EXERCISE AIM> Identify every line in the records below that contains the word "inBuf", and copy each of those lines.
————————
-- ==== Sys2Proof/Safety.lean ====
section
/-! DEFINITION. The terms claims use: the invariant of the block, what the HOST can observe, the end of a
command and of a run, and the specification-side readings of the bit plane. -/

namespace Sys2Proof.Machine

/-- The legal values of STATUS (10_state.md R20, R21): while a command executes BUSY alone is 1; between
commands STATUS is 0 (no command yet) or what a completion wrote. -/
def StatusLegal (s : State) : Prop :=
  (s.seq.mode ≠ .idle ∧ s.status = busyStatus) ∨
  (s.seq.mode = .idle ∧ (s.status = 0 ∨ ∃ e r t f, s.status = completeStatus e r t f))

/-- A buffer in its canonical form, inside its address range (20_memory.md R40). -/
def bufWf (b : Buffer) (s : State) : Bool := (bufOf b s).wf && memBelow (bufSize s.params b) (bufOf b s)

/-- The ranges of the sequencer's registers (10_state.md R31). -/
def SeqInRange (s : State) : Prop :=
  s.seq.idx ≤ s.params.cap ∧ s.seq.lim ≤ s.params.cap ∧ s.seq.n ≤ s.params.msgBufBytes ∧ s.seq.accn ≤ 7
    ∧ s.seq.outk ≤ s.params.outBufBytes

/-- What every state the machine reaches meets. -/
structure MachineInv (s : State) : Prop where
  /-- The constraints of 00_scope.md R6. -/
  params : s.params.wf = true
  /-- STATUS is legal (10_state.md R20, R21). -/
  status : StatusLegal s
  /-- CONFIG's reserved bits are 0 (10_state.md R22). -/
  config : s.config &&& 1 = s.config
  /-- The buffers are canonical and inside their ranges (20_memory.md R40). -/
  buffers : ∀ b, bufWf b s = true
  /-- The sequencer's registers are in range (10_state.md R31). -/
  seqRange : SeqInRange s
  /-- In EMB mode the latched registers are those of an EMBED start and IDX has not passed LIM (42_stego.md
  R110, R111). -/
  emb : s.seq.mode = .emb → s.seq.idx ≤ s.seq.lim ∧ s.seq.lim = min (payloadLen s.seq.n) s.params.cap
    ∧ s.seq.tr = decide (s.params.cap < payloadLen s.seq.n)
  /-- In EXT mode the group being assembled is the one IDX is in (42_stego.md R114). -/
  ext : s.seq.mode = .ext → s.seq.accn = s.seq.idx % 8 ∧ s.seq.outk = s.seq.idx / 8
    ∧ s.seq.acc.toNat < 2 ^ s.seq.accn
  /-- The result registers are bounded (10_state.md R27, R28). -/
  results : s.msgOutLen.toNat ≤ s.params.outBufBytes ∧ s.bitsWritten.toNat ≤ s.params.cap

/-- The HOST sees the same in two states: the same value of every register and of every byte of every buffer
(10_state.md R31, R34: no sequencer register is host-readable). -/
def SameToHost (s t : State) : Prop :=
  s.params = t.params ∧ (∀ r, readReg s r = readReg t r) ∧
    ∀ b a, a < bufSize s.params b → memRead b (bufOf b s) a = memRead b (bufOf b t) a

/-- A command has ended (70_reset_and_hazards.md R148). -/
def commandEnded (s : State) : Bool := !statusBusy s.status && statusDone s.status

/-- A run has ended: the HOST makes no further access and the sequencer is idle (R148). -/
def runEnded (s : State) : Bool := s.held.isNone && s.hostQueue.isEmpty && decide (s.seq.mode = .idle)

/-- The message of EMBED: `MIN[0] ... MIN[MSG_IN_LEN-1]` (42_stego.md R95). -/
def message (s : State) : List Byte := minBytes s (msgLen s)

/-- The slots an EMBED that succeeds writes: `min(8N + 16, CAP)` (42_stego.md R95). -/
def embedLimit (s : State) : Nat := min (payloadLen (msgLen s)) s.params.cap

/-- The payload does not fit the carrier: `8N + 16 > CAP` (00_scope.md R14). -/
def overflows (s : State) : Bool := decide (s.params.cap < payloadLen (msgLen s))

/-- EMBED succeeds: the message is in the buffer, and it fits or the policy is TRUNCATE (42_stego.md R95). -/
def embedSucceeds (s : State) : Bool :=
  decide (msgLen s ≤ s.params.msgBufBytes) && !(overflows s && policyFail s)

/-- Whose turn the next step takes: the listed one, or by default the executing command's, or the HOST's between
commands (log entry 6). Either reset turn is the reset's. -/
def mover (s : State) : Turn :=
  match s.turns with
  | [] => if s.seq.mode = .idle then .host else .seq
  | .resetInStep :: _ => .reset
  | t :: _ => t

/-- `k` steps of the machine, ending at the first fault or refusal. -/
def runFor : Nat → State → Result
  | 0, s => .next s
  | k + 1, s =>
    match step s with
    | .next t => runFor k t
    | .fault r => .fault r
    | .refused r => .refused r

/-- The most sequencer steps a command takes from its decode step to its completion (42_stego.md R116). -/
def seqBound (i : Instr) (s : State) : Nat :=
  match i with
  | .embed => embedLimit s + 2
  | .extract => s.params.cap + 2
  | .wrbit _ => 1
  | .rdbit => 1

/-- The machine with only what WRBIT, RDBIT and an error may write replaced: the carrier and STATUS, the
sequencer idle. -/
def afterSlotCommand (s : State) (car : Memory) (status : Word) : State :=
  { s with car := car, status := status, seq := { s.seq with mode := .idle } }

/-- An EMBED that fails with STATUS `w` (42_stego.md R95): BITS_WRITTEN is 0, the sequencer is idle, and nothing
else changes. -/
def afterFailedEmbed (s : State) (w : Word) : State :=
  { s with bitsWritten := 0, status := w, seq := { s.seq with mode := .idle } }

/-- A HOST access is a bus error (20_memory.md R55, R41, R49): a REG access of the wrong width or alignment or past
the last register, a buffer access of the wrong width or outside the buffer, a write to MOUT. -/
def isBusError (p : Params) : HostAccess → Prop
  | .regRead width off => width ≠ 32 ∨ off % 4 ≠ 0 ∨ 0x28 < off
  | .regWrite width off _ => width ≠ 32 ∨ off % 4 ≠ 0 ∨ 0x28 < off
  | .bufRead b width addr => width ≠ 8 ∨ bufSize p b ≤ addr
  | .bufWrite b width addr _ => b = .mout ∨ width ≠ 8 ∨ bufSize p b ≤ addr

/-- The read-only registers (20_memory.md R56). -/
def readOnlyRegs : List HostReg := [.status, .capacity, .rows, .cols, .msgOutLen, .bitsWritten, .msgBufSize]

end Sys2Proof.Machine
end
————————
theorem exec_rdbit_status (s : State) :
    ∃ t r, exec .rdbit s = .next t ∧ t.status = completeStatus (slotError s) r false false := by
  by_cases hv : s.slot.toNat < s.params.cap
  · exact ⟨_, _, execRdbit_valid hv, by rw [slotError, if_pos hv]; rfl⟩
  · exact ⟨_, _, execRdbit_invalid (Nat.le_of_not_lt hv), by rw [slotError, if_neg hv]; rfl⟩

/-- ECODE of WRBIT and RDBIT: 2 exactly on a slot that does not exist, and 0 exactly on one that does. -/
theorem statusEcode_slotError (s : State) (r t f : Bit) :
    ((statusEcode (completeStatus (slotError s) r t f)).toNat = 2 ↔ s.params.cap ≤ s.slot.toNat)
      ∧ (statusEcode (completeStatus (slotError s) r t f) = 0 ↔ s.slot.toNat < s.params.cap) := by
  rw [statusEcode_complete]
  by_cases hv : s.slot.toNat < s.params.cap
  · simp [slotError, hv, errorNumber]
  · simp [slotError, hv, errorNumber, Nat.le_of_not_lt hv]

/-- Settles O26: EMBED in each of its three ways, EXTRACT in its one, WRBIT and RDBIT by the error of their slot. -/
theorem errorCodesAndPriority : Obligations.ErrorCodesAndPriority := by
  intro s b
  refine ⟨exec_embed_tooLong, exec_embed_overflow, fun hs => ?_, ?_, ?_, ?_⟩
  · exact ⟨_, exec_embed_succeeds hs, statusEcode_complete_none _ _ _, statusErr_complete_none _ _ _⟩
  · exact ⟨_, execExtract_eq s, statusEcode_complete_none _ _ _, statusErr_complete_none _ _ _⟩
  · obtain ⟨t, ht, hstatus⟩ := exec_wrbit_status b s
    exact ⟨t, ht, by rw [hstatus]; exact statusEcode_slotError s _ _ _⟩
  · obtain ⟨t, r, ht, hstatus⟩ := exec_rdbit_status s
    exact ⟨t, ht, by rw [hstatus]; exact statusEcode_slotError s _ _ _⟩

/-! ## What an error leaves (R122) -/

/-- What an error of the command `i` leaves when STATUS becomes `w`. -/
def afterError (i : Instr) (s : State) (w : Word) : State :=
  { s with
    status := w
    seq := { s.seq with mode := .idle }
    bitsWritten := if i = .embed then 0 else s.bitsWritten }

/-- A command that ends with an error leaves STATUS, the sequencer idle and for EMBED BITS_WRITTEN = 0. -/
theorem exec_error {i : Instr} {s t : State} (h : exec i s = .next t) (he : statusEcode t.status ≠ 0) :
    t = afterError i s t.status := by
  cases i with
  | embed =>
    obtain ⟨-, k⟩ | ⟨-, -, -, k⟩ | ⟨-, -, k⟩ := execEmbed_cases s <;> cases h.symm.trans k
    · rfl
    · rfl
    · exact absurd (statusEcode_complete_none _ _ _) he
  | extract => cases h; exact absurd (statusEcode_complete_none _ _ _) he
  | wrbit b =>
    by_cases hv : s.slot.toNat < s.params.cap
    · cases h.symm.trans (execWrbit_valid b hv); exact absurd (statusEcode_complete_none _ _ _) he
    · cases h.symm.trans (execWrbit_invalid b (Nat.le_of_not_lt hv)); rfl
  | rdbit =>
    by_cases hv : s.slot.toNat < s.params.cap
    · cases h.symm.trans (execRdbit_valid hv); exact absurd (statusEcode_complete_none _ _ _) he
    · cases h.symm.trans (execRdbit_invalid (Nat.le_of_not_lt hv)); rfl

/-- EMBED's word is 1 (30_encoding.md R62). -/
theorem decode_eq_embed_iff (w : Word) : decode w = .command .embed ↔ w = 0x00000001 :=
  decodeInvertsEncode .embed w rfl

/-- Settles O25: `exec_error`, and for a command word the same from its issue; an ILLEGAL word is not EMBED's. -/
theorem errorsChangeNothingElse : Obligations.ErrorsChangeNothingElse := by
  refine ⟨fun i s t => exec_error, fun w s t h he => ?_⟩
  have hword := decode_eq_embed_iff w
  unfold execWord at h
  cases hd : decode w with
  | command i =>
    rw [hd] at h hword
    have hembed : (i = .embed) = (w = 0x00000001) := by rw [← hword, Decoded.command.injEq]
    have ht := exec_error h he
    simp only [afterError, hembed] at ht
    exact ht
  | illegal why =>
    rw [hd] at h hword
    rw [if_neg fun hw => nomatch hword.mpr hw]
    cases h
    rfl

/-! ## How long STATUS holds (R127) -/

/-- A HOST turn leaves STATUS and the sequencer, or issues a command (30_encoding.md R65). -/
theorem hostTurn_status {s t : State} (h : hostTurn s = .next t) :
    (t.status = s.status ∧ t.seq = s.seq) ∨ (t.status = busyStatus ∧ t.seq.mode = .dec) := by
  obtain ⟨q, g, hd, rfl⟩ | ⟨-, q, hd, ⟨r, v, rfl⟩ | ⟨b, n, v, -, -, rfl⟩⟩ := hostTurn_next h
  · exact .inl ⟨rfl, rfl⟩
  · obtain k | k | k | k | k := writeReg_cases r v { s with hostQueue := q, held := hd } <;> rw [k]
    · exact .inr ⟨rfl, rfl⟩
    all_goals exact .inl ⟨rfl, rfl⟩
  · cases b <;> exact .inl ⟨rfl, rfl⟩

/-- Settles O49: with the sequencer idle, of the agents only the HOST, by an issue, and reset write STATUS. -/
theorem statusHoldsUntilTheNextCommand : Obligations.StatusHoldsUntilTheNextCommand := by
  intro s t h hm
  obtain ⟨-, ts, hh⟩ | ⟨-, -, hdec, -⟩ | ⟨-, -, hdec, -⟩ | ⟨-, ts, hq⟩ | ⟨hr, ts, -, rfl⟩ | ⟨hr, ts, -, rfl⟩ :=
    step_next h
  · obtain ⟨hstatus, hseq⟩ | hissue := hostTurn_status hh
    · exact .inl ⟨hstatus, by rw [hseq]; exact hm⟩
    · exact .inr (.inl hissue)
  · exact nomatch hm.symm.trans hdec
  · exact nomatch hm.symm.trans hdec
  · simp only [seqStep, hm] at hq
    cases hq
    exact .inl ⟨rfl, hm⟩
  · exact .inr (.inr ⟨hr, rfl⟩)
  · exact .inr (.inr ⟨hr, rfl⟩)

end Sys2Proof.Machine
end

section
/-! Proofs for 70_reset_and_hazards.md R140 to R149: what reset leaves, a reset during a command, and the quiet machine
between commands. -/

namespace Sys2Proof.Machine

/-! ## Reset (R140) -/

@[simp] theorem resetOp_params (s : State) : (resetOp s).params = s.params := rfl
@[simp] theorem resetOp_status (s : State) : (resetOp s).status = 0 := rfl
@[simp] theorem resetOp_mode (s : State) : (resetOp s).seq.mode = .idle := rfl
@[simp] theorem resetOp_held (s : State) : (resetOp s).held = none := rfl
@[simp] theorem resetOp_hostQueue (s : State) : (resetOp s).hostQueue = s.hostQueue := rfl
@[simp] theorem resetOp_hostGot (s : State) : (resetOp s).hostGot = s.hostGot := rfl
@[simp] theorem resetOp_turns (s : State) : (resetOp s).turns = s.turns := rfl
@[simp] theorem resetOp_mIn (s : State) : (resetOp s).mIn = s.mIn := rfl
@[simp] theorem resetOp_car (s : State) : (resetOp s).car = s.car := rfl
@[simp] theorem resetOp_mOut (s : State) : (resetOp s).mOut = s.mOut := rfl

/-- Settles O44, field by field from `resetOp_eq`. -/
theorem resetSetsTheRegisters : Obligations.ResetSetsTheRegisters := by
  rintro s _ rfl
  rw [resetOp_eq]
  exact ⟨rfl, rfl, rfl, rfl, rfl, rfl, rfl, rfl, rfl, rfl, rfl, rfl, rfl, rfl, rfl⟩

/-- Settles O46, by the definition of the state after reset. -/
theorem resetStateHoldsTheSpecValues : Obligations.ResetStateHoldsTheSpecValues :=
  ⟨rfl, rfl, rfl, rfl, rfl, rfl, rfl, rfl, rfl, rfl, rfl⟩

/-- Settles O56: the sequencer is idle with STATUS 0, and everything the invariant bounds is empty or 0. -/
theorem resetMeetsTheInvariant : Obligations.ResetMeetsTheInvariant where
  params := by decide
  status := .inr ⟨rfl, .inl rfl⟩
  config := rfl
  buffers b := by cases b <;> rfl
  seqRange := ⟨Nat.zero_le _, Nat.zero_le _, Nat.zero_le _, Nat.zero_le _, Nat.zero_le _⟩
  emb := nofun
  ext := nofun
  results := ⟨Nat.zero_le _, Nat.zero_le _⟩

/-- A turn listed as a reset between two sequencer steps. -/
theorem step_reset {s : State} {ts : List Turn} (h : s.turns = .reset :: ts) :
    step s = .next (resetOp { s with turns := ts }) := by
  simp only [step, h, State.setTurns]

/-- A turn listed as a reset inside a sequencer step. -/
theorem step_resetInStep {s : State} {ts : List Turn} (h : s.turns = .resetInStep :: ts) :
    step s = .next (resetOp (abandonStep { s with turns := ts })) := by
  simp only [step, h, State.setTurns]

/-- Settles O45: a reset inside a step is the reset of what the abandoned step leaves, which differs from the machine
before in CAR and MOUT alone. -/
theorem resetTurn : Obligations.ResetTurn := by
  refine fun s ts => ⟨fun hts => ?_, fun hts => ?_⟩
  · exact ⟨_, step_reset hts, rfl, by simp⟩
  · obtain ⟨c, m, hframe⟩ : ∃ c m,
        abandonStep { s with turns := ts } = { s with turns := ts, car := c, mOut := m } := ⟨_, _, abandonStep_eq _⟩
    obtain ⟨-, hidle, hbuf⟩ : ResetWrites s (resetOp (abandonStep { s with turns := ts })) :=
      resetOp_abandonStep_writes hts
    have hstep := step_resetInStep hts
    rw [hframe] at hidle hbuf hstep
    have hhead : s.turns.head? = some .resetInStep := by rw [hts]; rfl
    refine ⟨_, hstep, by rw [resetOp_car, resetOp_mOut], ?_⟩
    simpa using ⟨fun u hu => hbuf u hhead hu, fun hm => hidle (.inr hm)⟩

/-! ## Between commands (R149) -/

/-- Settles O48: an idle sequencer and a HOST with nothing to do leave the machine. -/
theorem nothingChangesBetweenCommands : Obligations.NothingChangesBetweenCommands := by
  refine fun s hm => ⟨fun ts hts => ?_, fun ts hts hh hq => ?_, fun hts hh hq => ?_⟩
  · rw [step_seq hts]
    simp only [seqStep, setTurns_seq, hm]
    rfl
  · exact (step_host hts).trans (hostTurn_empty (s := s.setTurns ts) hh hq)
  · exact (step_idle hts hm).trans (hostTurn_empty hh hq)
————————
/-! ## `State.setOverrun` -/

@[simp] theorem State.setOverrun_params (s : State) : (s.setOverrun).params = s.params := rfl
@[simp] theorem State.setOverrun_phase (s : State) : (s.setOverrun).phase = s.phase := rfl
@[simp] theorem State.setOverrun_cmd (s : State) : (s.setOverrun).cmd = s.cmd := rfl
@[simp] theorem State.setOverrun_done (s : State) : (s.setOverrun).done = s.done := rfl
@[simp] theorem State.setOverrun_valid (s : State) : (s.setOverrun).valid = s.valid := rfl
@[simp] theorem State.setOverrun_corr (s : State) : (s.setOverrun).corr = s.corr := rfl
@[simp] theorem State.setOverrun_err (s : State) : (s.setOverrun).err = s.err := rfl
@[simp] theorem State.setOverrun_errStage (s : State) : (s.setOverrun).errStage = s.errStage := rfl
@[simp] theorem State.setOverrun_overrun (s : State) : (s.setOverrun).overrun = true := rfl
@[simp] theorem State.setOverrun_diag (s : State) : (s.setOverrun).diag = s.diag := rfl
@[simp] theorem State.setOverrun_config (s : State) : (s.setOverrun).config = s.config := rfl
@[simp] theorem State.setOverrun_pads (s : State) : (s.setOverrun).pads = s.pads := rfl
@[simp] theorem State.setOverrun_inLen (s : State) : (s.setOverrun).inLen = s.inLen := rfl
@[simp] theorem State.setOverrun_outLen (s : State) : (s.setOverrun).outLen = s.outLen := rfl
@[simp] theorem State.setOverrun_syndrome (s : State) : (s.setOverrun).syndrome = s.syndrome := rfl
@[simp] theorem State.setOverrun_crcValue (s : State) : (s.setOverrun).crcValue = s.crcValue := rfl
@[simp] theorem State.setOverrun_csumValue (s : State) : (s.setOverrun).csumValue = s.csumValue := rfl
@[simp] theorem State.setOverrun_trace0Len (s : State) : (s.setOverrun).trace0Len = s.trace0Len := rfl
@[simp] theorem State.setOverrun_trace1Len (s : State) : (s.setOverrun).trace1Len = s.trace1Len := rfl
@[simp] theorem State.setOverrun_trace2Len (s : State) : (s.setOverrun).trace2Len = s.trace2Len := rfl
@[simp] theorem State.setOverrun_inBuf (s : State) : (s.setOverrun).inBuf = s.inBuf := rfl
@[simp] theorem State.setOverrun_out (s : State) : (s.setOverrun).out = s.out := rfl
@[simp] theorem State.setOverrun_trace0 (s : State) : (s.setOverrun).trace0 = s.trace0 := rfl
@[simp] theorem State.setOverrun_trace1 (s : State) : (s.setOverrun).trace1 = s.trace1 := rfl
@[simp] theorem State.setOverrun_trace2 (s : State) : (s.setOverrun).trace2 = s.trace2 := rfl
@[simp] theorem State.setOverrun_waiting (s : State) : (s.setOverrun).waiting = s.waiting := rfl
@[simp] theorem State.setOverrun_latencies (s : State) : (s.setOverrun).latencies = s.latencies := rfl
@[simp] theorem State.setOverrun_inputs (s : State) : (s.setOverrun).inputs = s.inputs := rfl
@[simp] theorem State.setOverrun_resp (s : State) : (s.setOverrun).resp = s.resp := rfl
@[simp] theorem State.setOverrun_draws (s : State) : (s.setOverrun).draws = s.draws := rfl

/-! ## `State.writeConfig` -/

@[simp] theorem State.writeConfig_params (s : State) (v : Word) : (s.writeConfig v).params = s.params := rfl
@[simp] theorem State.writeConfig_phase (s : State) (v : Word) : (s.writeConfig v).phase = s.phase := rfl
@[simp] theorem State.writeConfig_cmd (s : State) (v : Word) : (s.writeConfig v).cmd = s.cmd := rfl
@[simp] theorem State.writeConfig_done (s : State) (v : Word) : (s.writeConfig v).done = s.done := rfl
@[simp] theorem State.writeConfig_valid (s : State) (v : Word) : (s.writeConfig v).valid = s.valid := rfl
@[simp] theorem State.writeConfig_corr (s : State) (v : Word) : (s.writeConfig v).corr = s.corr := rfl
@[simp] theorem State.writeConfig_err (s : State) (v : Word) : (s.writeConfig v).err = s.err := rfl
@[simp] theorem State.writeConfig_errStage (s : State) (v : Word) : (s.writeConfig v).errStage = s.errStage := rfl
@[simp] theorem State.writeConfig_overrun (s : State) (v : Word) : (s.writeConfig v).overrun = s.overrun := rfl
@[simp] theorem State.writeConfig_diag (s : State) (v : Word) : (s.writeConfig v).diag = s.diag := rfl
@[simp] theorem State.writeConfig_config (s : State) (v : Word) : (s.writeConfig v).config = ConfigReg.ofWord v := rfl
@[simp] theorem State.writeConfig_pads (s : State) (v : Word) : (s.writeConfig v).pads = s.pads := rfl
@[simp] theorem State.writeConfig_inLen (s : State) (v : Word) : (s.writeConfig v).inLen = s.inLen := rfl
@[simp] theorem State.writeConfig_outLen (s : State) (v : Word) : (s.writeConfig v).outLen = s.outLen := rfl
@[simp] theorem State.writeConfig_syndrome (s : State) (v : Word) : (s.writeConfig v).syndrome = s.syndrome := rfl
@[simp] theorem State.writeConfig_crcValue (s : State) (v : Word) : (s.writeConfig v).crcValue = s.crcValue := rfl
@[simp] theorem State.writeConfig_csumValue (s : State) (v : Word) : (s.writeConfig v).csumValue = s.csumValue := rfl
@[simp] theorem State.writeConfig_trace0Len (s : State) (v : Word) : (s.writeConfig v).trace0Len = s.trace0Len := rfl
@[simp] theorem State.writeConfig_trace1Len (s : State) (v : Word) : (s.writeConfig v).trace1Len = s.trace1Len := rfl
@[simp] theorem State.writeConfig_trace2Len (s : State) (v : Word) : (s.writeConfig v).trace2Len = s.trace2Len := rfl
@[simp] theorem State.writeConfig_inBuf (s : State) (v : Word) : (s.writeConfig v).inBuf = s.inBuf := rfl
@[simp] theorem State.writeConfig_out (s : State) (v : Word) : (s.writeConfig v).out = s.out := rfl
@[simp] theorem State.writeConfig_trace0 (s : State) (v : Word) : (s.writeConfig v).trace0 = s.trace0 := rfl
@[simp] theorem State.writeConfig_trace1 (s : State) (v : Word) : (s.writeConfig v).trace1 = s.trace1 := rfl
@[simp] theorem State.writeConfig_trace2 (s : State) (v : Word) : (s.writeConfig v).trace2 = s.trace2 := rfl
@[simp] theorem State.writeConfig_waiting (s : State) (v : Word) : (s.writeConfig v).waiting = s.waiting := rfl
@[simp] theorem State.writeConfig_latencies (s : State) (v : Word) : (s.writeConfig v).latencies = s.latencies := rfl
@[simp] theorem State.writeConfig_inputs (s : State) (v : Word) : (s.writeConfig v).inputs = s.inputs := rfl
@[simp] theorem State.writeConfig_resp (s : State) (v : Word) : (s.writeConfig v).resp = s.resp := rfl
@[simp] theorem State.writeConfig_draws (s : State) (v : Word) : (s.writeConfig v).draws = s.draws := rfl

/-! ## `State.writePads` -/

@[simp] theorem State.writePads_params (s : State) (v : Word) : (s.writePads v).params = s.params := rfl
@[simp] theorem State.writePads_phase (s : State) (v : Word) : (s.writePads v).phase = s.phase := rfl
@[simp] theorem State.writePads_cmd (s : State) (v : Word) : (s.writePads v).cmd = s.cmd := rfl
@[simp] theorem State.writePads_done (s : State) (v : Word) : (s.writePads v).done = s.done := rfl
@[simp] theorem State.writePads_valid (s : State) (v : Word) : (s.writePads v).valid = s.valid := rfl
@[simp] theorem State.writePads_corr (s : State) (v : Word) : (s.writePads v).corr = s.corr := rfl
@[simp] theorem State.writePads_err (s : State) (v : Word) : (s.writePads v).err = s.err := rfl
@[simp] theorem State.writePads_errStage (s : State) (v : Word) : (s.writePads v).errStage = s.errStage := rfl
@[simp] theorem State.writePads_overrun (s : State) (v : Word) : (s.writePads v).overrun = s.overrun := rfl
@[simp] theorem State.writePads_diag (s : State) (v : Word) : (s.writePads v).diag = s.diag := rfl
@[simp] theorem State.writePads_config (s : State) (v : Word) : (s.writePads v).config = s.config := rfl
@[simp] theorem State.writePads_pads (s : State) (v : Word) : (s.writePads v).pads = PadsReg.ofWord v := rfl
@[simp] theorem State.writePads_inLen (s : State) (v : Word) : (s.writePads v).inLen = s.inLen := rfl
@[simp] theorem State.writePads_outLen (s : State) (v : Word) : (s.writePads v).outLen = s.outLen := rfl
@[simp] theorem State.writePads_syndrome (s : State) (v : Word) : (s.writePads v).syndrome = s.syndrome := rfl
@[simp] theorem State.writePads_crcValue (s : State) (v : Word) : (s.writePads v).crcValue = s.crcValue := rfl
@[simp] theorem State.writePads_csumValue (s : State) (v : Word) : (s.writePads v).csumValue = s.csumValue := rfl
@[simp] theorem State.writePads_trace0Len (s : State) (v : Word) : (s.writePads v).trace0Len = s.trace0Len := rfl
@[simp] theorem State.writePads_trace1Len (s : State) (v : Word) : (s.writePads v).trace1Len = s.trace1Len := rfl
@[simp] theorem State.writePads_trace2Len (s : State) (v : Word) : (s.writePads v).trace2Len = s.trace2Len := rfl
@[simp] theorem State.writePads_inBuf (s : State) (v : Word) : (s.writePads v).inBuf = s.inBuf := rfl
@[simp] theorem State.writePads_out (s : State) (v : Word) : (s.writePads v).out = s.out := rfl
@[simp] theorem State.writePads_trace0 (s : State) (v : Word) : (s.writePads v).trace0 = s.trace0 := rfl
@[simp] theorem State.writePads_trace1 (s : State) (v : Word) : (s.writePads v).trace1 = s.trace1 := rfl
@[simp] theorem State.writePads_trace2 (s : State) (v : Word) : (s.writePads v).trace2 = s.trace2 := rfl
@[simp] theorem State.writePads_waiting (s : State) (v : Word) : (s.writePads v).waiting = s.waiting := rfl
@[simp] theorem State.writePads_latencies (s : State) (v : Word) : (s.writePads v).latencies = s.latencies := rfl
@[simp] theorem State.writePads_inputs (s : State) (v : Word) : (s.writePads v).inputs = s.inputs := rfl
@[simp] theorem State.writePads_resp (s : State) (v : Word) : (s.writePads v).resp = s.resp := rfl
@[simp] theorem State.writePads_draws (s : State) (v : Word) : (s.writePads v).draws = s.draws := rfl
————————
SOLUTION BELOW>
@[simp] theorem State.setOverrun_inBuf (s : State) : (s.setOverrun).inBuf = s.inBuf := rfl
@[simp] theorem State.writeConfig_inBuf (s : State) (v : Word) : (s.writeConfig v).inBuf = s.inBuf := rfl
@[simp] theorem State.writePads_inBuf (s : State) (v : Word) : (s.writePads v).inBuf = s.inBuf := rfl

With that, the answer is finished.